Question

A \(1\) kW bulb radiates light uniformly in all directions. The intensity at a point on the surface of the surrounding sphere of area \(200\,\text{m}^2\) is (in \(\text{W m}^{-2}\))

• A. \(2\)
• B. \(4\)
• C. \(5\)
• D. \(6\)
• E. \(8\)

Hint:

For isotropic sources (uniform in all directions), always use \(I=\frac{P}{4\pi r^2}\) or directly \(P/A\) if area is given.

Answer 1

The Correct Option is C

Step 1: Understand the concept of intensity.
Intensity is defined as the power per unit area: \[ I=\frac{P}{A} \] where \(P\) is total power radiated and \(A\) is the area over which it is distributed.

Step 2: Identify the given quantities.
Power of the bulb: \[ P=1\,\text{kW}=1000\,\text{W} \] Area of the sphere: \[ A=200\,\text{m}^2 \]

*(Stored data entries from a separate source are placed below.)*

-- ==== Sys2Proof/Machine/Transcend.lean ====
section
/-!
DEFINITION. Exponential and logarithm to far more than FP32 accuracy, and results that are stated only within an error
bound: the nearest FP32 value moved by a free number of places within the bound (R285, R351 to R357).
-/

namespace Sys2Proof.Machine

/-- One, in fixed point with 160 fraction bits. -/
def fxOne : Nat := 2 ^ 160

/-- A product in fixed point. -/
def fxMul (a b : Int) : Int := a * b / fxOne

/-- The series of atanh: odd powers of `t` over their exponents; `p` is the next power. -/
def atanhSeries (t2 : Int) : Nat → Nat → Int → Int
  | 0, _, _ => 0
  | n + 1, k, p => p / (2 * k + 1 : Int) + atanhSeries t2 n (k + 1) (fxMul p t2)

/-- The natural logarithm of a fixed-point number between 1/2 and 2. -/
def lnNear (f : Int) : Int :=
  let t := (f - fxOne) * fxOne / (f + fxOne)
  2 * atanhSeries (fxMul t t) 80 0 t

/-- ln 2. -/
def fxLn2 : Int := lnNear (2 * fxOne)

/-- The natural logarithm of the positive ratio `n / d`, in fixed point. -/
def lnRatio (n d : Nat) : Int :=
  let k : Int := (n.log2 : Int) - d.log2
  let f : Nat := if 0 ≤ k then n * fxOne / (d * 2 ^ k.toNat) else n * 2 ^ (-k).toNat * fxOne / d
  k * fxLn2 + lnNear f

/-- The series of the exponential. -/
def expSeries (r : Int) : Nat → Nat → Int → Int
  | 0, _, _ => 0
  | n + 1, k, p => p + expSeries r n (k + 1) (fxMul p r / (k + 1 : Int))

/-- e^x as a ratio of units of 2^−1074, for a fixed-point `x`. -/
def expRatio (x : Int) : Nat × Nat :=
  let k := (2 * x + fxLn2) / (2 * fxLn2)
  let m := (expSeries (x - k * fxLn2) 60 0 fxOne).toNat
  let e : Int := 914 + max (-3000) (min 2000 k)
  if 0 ≤ e then (m * 2 ^ e.toNat, 1) else (m, 2 ^ (-e).toNat)

/-- A finite value in fixed point. -/
def fxOf (x : FVal) : Int := unitsOf x * fxOne / fUnit

/-- A fixed-point number rounded to FP32; a result below 2^−60 has lost its last places and is not rounded here. -/
def f32OfFx (n : Int) : FVal := roundTo fmt32 (decide (n < 0)) (n.natAbs * 2 ^ 914) 1

/-- e^x in FP32, correctly rounded, for a finite or infinite `x`. -/
def exp32 (x : FVal) : FVal :=
  match x with
  | .nan => .nan
  | .inf a => if a then fZero else .inf false
  | y => let r := expRatio (fxOf y); roundTo fmt32 false r.1 r.2

/-- ln(1 + a) in FP32 for a finite `a ≥ 0`; below 2^−40 it is `a` to the last place. -/
def log1p32 (x : FVal) : FVal :=
  match x with
  | .fin _ m => if m < 2 ^ 1034 then roundTo fmt32 false m 1 else f32OfFx (lnRatio (fUnit + m) fUnit)
  | y => y

/-- ln(x) in FP32: −∞ at zero, NaN below it. -/
def ln32 (x : FVal) : FVal :=
  match x with
  | .nan => .nan
  | .inf a => if a then .nan else .inf false
  | .fin a m => if m = 0 then .inf true else if a then .nan else f32OfFx (lnRatio m fUnit)

/-- The FP32 code `k` places above (or, negative, below) a finite value of the same sign, not crossing zero or overflowing. -/
def stepPlaces (x : FVal) (k : Int) : FVal :=
  match x with
  | .fin neg m =>
    let c : Int := magCode fmt32 (roundMag fmt32 m 1)
    let e := max 0 (min 0x7F7FFFFF (c + k))
    match ofF32 e.toNat with
    | .fin _ r => .fin neg r
    | y => y
  | y => y

/-- A result stated within `ulp` FP32 places of the exact one: function code, operands, and the nearest value. -/
def within (ulp fn a b : Nat) (x : FVal) : FVal :=
  stepPlaces x ((Config.approx fn a b % (2 * ulp + 1) : Nat) - (ulp : Int))

end Sys2Proof.Machine
end

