/-- R330: migrations of the slots that the plan governs flip. -/
def flipTables (p : Plan) (s : State) : State :=
  ((boundSlots p).map (fun b => (b.1, b.2.1))).dedup.foldl
    (fun x b => if (governing x b.1 b.2).any (fun q => q.handle = p.handle) then flipMigrations b.1 b.2 x else x) s

/-- R439: HANDBACK takes effect at a step boundary: the twin's windows are the twin's again. -/
def settleHandback (s : State) : State :=
  if s.twin.command.isSome ∧ s.twin.commandOp = 2 then
    completeTwin (replyOf .done) { s with twin := { s.twin with servesBoth := false } }
  else s

/-- R213, R220: where discovery stands after a committed step. -/
def passBatch (o : OpenStep) (r : Run) : Run :=
  match o.batch with
  | none => r
  | some b => { r with ordinal := b.nextOrdinal, offset := b.nextOffset, inputEnded := r.inputEnded || b.close = some .endOfInput }

/-- R27 step 5: the step counter advances, and the step is gone. -/
def leaveCommitted (h : Word) (o : OpenStep) (s : State) : State :=
  let s1 := leaveStep h s
  onPlan h (fun p => { p with
    nextStep := p.nextStep + 1
    run := p.run.map (fun r => { passBatch o r with
      firstStep := false, detections := [], manifest := none, ctx := none }) }) s1

/-- R169: a run whose delivery was blocked while a step was open suspends once that step stands committed. -/
def suspendBlocked (h : Word) (step : Nat) (s : State) : State :=
  match (planOf s h).bind (·.run) with
  | none => s
  | some r =>
    match emitBlocked r, r.queue.head? with
    | some e, some q => if q.step < step ∧ r.openStep.isNone ∧ !runFinished r then suspendRun h .emitSpace e.op s else s
    | _, _ => s

/-- R156, R159, R169: how a run goes on after an advance. -/
def afterAdvance (h : Word) (step : Nat) (s : State) : State :=
  match (planOf s h).bind (·.run) with
  | none => s
  | some r =>
    if r.cancel ≠ [] then endRun h .cancelled s
    else if runFinished r then finishRun h s
    else suspendBlocked h step s

/-- R154: plans that do not run and whose craters have left service are re-placed. -/
def replaceIdleNow (s : State) : State :=
  if (s.plans.filter (fun p => !isLive p)).any (needsReplace s) then settleParking (replaceIdle s) else s

/-- R27 steps 4 and 5: flip and advance. -/
def flipStep (p : Plan) (o : OpenStep) (s : State) : State :=
  let h := p.handle
  let s1 := flipTables p (flipOwners h (p.nextStep + 1) s)
  let s2 := boundaryClocks (boundaryUnits (leaveCommitted h o s1))
  let s3 := if 1 < p.bin.fabricRanks then closeFlows s2 else s2
  startSteps h (replaceIdleNow (resumeCloses (settleHandback (afterAdvance h p.nextStep s3))))

/-- R165, R431: a step that stands committed flips once every module of the plan has committed it and the mirror allows. -/
def tryFlip (h : Word) (s : State) : State :=
  match planOf s h with
  | none => s
  | some p =>
    match p.run with
    | none => s
    | some r =>
      match r.openStep with
      | none => s
      | some o =>
        if !o.committed then s
        else
          let b := barrierRun (barrierOp p) 0 (fun _ => []) (fun _ => []) (opCtx p r o s (barrierOp p))
          let s1 := holdStep b.1
          if b.2.isSome ∧ mirrorClear s1 p then
            match planOf s1 h with
            | none => s1
            | some q => flipStep q b.1.o s1
          else s1

/-- R27, R513: every operator of the step is done, nothing was detected, and no core of the plan is halted. -/
def stepDrained (s : State) (p : Plan) (o : OpenStep) : Bool :=
  (List.range p.bin.ops.length).all o.done.contains && o.detections.isEmpty && !o.committed && requestsDone s p &&
    (List.range p.bin.stages.length).all (fun k => !anyHalted s (stageSlots s p k))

Step 3: Note uniform radiation.
Since the bulb radiates uniformly in all directions, the power is evenly distributed over the surface of the sphere.

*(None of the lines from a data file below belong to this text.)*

-- ==== Sys2Proof/Machine/Firmware.lean ====
section
/-!
DEFINITION. Firmware, configuration, ownership, attestation and debug tokens: FW_STAGE, FW_COMMIT, CONFIG_PUT, ENROLL,
RELEASE, ATTEST, DEBUG_TOKEN, and the recovery transfer (R515, R516, R522 to R535, R441).
-/

namespace Sys2Proof.Machine

/-! ## Identity and images (R522, R527) -/

/-- R522: IDENTITY: the low 64 bits of SHAKE256 of the device public key. -/
def identity : Word := BitVec.ofNat 64 (leNat ((shake256 Config.devicePk).take 8))

/-- The NOR with an image programmed in its image area. -/
def programImage (b : List Byte) (s : State) : State :=
  { s with boot := { s.boot with nor := { s.boot.nor with image := b } } }

/-! ## Recovery (R528) -/

/-- R528: RECOVERY_WAIT with both sources open again. -/
def reopenRecovery (s : State) : State :=
  { s with boot := { s.boot with stage := .recoveryWait, recoverySource := 0, recoveryBytes := [] } }

/-- R528: a valid image leads to steps 1 and 2 of R62 and a boot under R519, in NORMAL mode where the strap had asked for
recovery (DEDUCED, log entry 32). -/
def bootRecovered (s : State) : State :=
  let b := bootInputsNow s
  runBoot true 3 { b with bootMode := if b.bootMode = 1 then 0 else b.bootMode } (dropWork false s)

/-- R528: the twin's stream is complete: the header and signature block, and as many body bytes as BODY_LEN says. -/
def streamComplete (b : List Byte) : Bool := decide (8192 ≤ b.length ∧ 8192 + field b 128 32 ≤ b.length)

/-- IMAGE_DATA (R528): in recovery, image bytes from the twin; ignored once another source has delivered, which the other twin link is too
(DESIGN CHOICE, log entry 32). -/
def execImageData (link : Nat) (m : Message) (s : State) : Host.Outcome State Fault Refusal :=
  .next (if s.boot.phase ≠ .recovery ∨ (s.boot.recoverySource ≠ 0 ∧ s.boot.recoverySource ≠ 2 + link) ∨ hostDelivering s ∨
      m.payload = [] then s
    else
      let got := s.boot.recoveryBytes ++ m.payload
      let s1 := programImage got { s with boot := { s.boot with
        stage := .recoveryLoad, recoverySource := 2 + link, recoveryBytes := got, recoveryTime := s.time } }
      if !streamComplete got then s1
      else match imageCheck s.boot.config.minSvn got with
        | none => bootRecovered s1
        | some st => reopenRecovery (noteError .recoveryLoad st 4 s1))

/-- RECOVERY_STALL (R528): the twin's stream has stalled for 1 s. -/
def execRecoveryStall (s : State) : Host.Outcome State Fault Refusal :=
  .next (if s.boot.phase = .recovery ∧ 2 ≤ s.boot.recoverySource then
    reopenRecovery (atLeast (s.boot.recoveryTime.toNat + 1000000000) s) else s)

/-- A TWIN message of a type leaves on a link with an epoch. -/
def sendTwinEpoch (link kind : Nat) (epoch : BitVec 32) (payload : List Byte) (s : State) : State :=
  { s with twin := { s.twin with sent := s.twin.sent ++ [(link, twinMessage s kind epoch payload)] } }

/-- RECOVERY_POLL (R528): in RECOVERY_WAIT, IMAGE_REQUEST at epoch 0 on each twin link that is up. -/
def execRecoveryPoll (s : State) : Host.Outcome State Fault Refusal :=
  .next (if s.boot.stage = .recoveryWait ∧ hostDelivering s = false then
    [0, 1].foldl (fun x l => if twinLinkUp s l then sendTwinEpoch l 0x2A 0 [] x else x) s else s)

/-- IMAGE_REQUEST (R436, R441): answered in every state but DORMANT and COLD with the committed image, in messages of at
most 4,096 bytes in ascending order (DESIGN CHOICE, log entry 14), at epoch 0. -/
def execImageRequest (link : Nat) (_m : Message) (s : State) : Host.Outcome State Fault Refusal :=
  let img := storedImage s.boot.nor
  .next (if !fwRunning s ∨ (storedImageFails s).isSome then s
    else (cut 4096 (ceilDiv img.length 4096) img).foldl (fun x bs => sendTwinEpoch link 0x2B 0 bs x) s)

/-! ## FW_STAGE and FW_COMMIT (R526, R527, R528) -/

/-- R528, R535: the other port's ring is in the middle of a recovery transfer. -/
def otherStaging (s : State) (p : Nat) : Bool := (ringOf s (1 - p) 0).chain.any (fun c => c.opcode = 0x00D0)

/-- FW_STAGE (R526): the image is checked and staged in the one area that is kept for it, so that one which fails leaves nothing staged
(DEDUCED, log entry 34); in recovery it is programmed into the NOR at once (R528). -/
def fwStageBody (r : CmdRef) (c : Chain) (s : State) : State :=
  let total := parN c 0
  let dropped (x : State) : State := if s.boot.phase = .recovery then x else { x with boot := { x.boot with staged := none } }
  if total < 8192 ∨ 16777216 < total then complete r (replyOf .badPacket) s
  else if c.payload.length ≠ total then complete r (replyOf .badPacket) (dropped s)
  else if s.boot.phase = .recovery then
    if 2 ≤ s.boot.recoverySource ∨ otherStaging s r.port then complete r (replyOf .busy) s
    else
      complete r { replyOf .done with count0 := field c.payload 48 8, count1 := field c.payload 64 16 }
        (programImage c.payload { s with boot := { s.boot with stage := .recoveryLoad, recoverySource := 1, recoveryTime := s.time } })
  else match imageCheck s.boot.config.minSvn c.payload with
    | some st => complete r (replyOf st) (dropped s)
    | none =>
      complete r { replyOf .done with count0 := field c.payload 48 8, count1 := field c.payload 64 16 }
        { s with boot := { s.boot with staged := some c.payload } }

/-- FW_COMMIT (R527): the staged image is programmed and verified; in recovery the programmed image is checked and booted
(R528). The command completes before the reset that follows, so that its completion leaves the module. -/
def fwCommitBody (r : CmdRef) (_ : Chain) (s : State) : State :=
  if s.boot.phase = .recovery then
    if s.boot.recoverySource ≠ 1 then complete r (replyOf .access) s
    else match imageCheck s.boot.config.minSvn (storedImage s.boot.nor) with
      | some st => reopenRecovery (noteError .recoveryLoad st 4 (complete r (replyOf st) s))
      | none => bootRecovered (complete r (replyOf .done) s)
  else match s.boot.staged with
    | none => complete r (replyOf .access) s
    | some b =>
      match imageCheck s.boot.config.minSvn b with
      | some _ => complete r (replyOf .checkMismatch) (programImage b { s with boot := { s.boot with staged := none } })
      | none => complete r (replyOf .done) (programImage b { s with boot := { s.boot with staged := none } })

def fwStageRule : CommandRule :=
  { plainRule 0x00D0 with adminOnly := true, chainable := true, used := [0xFFFFFFFF], whenFenced := true, inRecovery := true }
def fwCommitRule : CommandRule := { plainRule 0x00D1 with adminOnly := true, whenFenced := true, inRecovery := true }

/-- FW_STAGE (R526). -/
def execFwStage (r : RingId) (p : Packet) (s : State) : Host.Outcome State Fault Refusal :=
  .next (hostCommand r fwStageRule fwStageBody p s)

/-- FW_COMMIT (R527). -/
def execFwCommit (r : RingId) (p : Packet) (s : State) : Host.Outcome State Fault Refusal :=
  .next (hostCommand r fwCommitRule fwCommitBody p s)

/-! ## CONFIG_PUT (R529 to R532) -/

/-- R73: a far-tier window entry. -/
def windowOf (b : List Byte) : FarWindow where
  port := field b 122 2
  write := field b 121 1 = 1
  read := field b 120 1 = 1
  hpaBase := field b 64 36
  size := field b 44 20
  modBase := field b 0 17

/-- The window entries of a configuration record. -/
def windowEntries (b : List Byte) : List (List Byte) :=
  (List.range (field b 256 6)).map (fun k => slice b (64 + 16 * k) 16)

/-- R73: the entries in use. -/
def windowsOf (b : List Byte) : List FarWindow := ((windowEntries b).filter (fun e => field e 127 1 = 1)).map windowOf

/-- R74: the windows lie in the far-tier range, do not overlap and are not empty. -/
def windowsOk (ws : List FarWindow) : Bool :=
  ws.all (fun w => decide (1 ≤ w.size ∧ 0x1000 ≤ w.modBase ∧ w.modBase + w.size ≤ 0x11000)) &&
    decide (ws.Pairwise (fun a b => overlaps a.modBase a.size b.modBase b.size = false))

/-- R529: the configuration record of its bytes. -/
def configOf (n : Nor) (b : List Byte) : ConfigRecord where
  vendorSigned := field b 40 1 = 1
  signerKey := if field b 40 1 = 1 then [] else n.ownerKey.getD []
  sequence := BitVec.ofNat 64 (field b 128 64)
  fabricEn := BitVec.ofNat 6 (field b 192 6)
  cxlEn := BitVec.ofNat 2 (field b 198 2)
  split := field b 200 1 = 1
  oneDieGrant := field b 201 1 = 1
  debugCap := field b 202 2
  vendorDebug := field b 204 1 = 1
  twinEn := field b 205 1 = 1
  twinLink0 := field b 208 3
  twinLink1 := field b 211 3
  powerLimitW := field b 224 16
  minSvn := field b 240 16
  windows := windowsOf b
  raw := b.take (64 + 16 * field b 256 6)

/-- R531: the first condition that a configuration record fails. -/
def configCheck (s : State) (b : List Byte) : Option Status :=
  let count := field b 256 6
  let c := configOf (norInUse s.boot) b
  let key := if c.vendorSigned then Config.rootPk else c.signerKey
  let n := norInUse s.boot
  let valid := [n.copyA, n.copyB].filterMap (fun x => x.filter (signerAllowed n))
  if b.length < 64 ∨ field b 0 32 ≠ 0x5243465A ∨ count > 32 ∨ b.length ≠ 2884 + 16 * count ∨ field b 41 23 ≠ 0 ∨
      field b 206 2 ≠ 0 ∨ field b 214 10 ≠ 0 ∨ field b 262 250 ≠ 0 ∨
      (windowEntries b).any (fun e => field e 124 3 ≠ 0 || field e 100 20 ≠ 0 || field e 17 27 ≠ 0 || field e 122 2 = 3) then
    some .badPacket
  else if field b 32 8 ≠ 1 then some .version
  else if field b 64 64 ≠ Config.serial.toNat ∨ !signerAllowed n c ∨
      !Config.xmssVerify key c.raw (slice b (64 + 16 * count) 2820) ∨
      valid.any (fun x => decide (c.sequence.toNat ≤ x.sequence.toNat)) then some .access
  else if c.powerLimitW < 300 ∨ 1000 < c.powerLimitW ∨ 2 < c.twinLink0 ∨ c.twinLink1 < 3 ∨ 5 < c.twinLink1 ∨
      2 < c.debugCap ∨ c.cxlEn = 0 ∨ !windowsOk c.windows then some .limit
  else none

/-- R531: the new record goes into an invalid copy, or into the one with the lower SEQUENCE; `true` for copy B. -/
def copyFor (n : Nor) : Bool :=
  match n.copyA.filter (signerAllowed n), n.copyB.filter (signerAllowed n) with
  | none, _ => false
  | some _, none => true
  | some a, some b => decide (b.sequence.toNat ≤ a.sequence.toNat)

/-- R531: a configuration record is written into its copy, which then verifies. -/
def putConfig (c : ConfigRecord) (s : State) : State :=
  let b := s.boot
  if copyFor (norInUse b) then { s with boot := { b with nor := { b.nor with copyB := some c }, norBad := clearBit b.norBad 2 } }
  else { s with boot := { b with nor := { b.nor with copyA := some c }, norBad := clearBit b.norBad 1 } }

/-- The state with the NOR changed. -/
def onNor (f : Nor → Nor) (s : State) : State := { s with boot := { s.boot with nor := f s.boot.nor } }

/-- CONFIG_PUT with KIND CONFIG (R531). -/
def configPutBody (r : CmdRef) (c : Chain) (s : State) : State :=
  if parBits c 0 1 0 = 3 then complete r (replyOf .badPacket) s
  else match configCheck s c.payload with
    | some st => complete r (replyOf st) s
    | none =>
      let rec_ := configOf (norInUse s.boot) c.payload
      complete r { replyOf .done with count0 := rec_.sequence.toNat } (putConfig rec_ s)

/-- R532: the first condition that an ENROLL fails. -/
def enrollCheck (s : State) (b : List Byte) : Option Status :=
  if b.length ≠ 2948 ∨ field b 0 32 ≠ 0x4B4F465A ∨ field b 40 24 ≠ 0 ∨ field b 736 288 ≠ 0 then some .badPacket
  else if field b 32 8 ≠ 1 then some .version
  else if (norInUse s.boot).ownerKey.isSome ∨ field b 64 64 ≠ Config.serial.toNat ∨ field b 128 64 ≠ identity.toNat ∨
      !Config.xmssVerify (slice b 24 68) (slice b 0 128) (slice b 128 2820) then some .access
  else none

/-- R532: the owner record is written, and verifies. -/
def putOwner (key : List Byte) (s : State) : State :=
  { s with boot := { s.boot with nor := { s.boot.nor with ownerKey := some key }, norBad := clearBit s.boot.norBad 0 } }

/-- CONFIG_PUT with KIND ENROLL (R532). -/
def enrollBody (r : CmdRef) (c : Chain) (s : State) : State :=
  match enrollCheck s c.payload with
  | some st => complete r (replyOf st) s
  | none => complete r (replyOf .done) (putOwner (slice c.payload 24 68) s)

/-- R532: the first condition that a RELEASE fails. -/
def releaseCheck (s : State) (b : List Byte) : Option Status :=
  if b.length ≠ 2884 ∨ field b 0 32 ≠ 0x4C52465A ∨ field b 40 24 ≠ 0 ∨ field b 256 256 ≠ 0 then some .badPacket
  else if field b 32 8 ≠ 1 then some .version
  else match (norInUse s.boot).ownerKey with
    | none => some .access
    | some k =>
      if field b 64 64 ≠ Config.serial.toNat ∨ field b 128 64 ≠ identity.toNat ∨
          field b 192 64 ≠ leNat ((shake256 k).take 8) ∨
          !Config.xmssVerify Config.rootPk (slice b 0 64) (slice b 64 2820) then some .access
      else none

/-- CONFIG_PUT with KIND RELEASE (R532): the owner record is erased and the debug level drops to LOCKED. -/
def configPutReleaseBody (r : CmdRef) (c : Chain) (s : State) : State :=
  match releaseCheck s c.payload with
  | some st => complete r (replyOf st) s
  | none =>
    let s1 := onNor (fun n => { n with ownerKey := none }) s
    complete r (replyOf .done) { s1 with dbg := { s1.dbg with level := .locked } }

def configPutRule : CommandRule := { plainRule 0x00D3 with adminOnly := true, used := [0x3] }

/-- CONFIG_PUT with KIND CONFIG; the reserved KIND completes with BAD_PACKET (R531). -/
def execConfigPut (r : RingId) (p : Packet) (s : State) : Host.Outcome State Fault Refusal :=
  .next (hostCommand r configPutRule configPutBody (if p.p0 &&& 3 = 3 then p else fixP0 3 0 p) s)

/-- CONFIG_PUT with KIND ENROLL (R532). -/
def execEnroll (r : RingId) (p : Packet) (s : State) : Host.Outcome State Fault Refusal :=
  .next (hostCommand r configPutRule enrollBody (fixP0 3 1 p) s)

/-- CONFIG_PUT with KIND RELEASE (R532). -/
def execConfigPutRelease (r : RingId) (p : Packet) (s : State) : Host.Outcome State Fault Refusal :=
  .next (hostCommand r configPutRule configPutReleaseBody (fixP0 3 2 p) s)

/-! ## ATTEST (R523, R533, R534) -/

/-- R523: the journal with room for the next index; `none` when the key's indices are used up. -/
def reserveIndex (b : BootUnit) : Option BootUnit :=
  let upto := b.nor.journal.headD 0
  if b.nextIndex < upto then some b
  else if upto = 1048576 then none
  else some { b with nor := { b.nor with journal := (upto + 256) :: b.nor.journal } }

/-- R533: the report body over a nonce with a one-time index. -/
def attestBody (s : State) (index : Nat) (nonce : List Byte) : List Byte :=
  record 32 [(0, 0x5441465A), (32, 1), (40, bitOf s.boot.configSafe), (41, bitOf s.boot.oneDie), (42, bitOf (isFenced s)),
      (64, Config.serial.toNat), (128, s.time.toNat), (192, index), (224, 1048576 - index - 1)] ++
    record 32 [(0, s.boot.fwRelease.toNat), (8, s.boot.svn % 65536)] ++
    shake256 (slice s.boot.header 0 256) ++
    (if s.boot.configSafe then zeros 32 else shake256 s.boot.config.raw) ++ slice nonce 0 32 ++
    (((norInUse s.boot).ownerKey.map shake256).getD (zeros 32)) ++ zeros 64

/-- R534: seconds until the next signature. -/
def secondsLeft (s : State) : Nat := ceilDiv (900000000000 - (s.time - s.boot.bucketTime).toNat) 1000000000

Step 4: Apply the intensity formula.
\[ I=\frac{1000}{200} \]

Step 5: Simplify the expression.
\[ I=5\,\text{W m}^{-2} \]

Step 6: Interpret physically.
This means each square meter of the sphere receives \(5\) watts of power.

Step 7: Final answer.
\[ \boxed{5} \] which matches option \((3)\).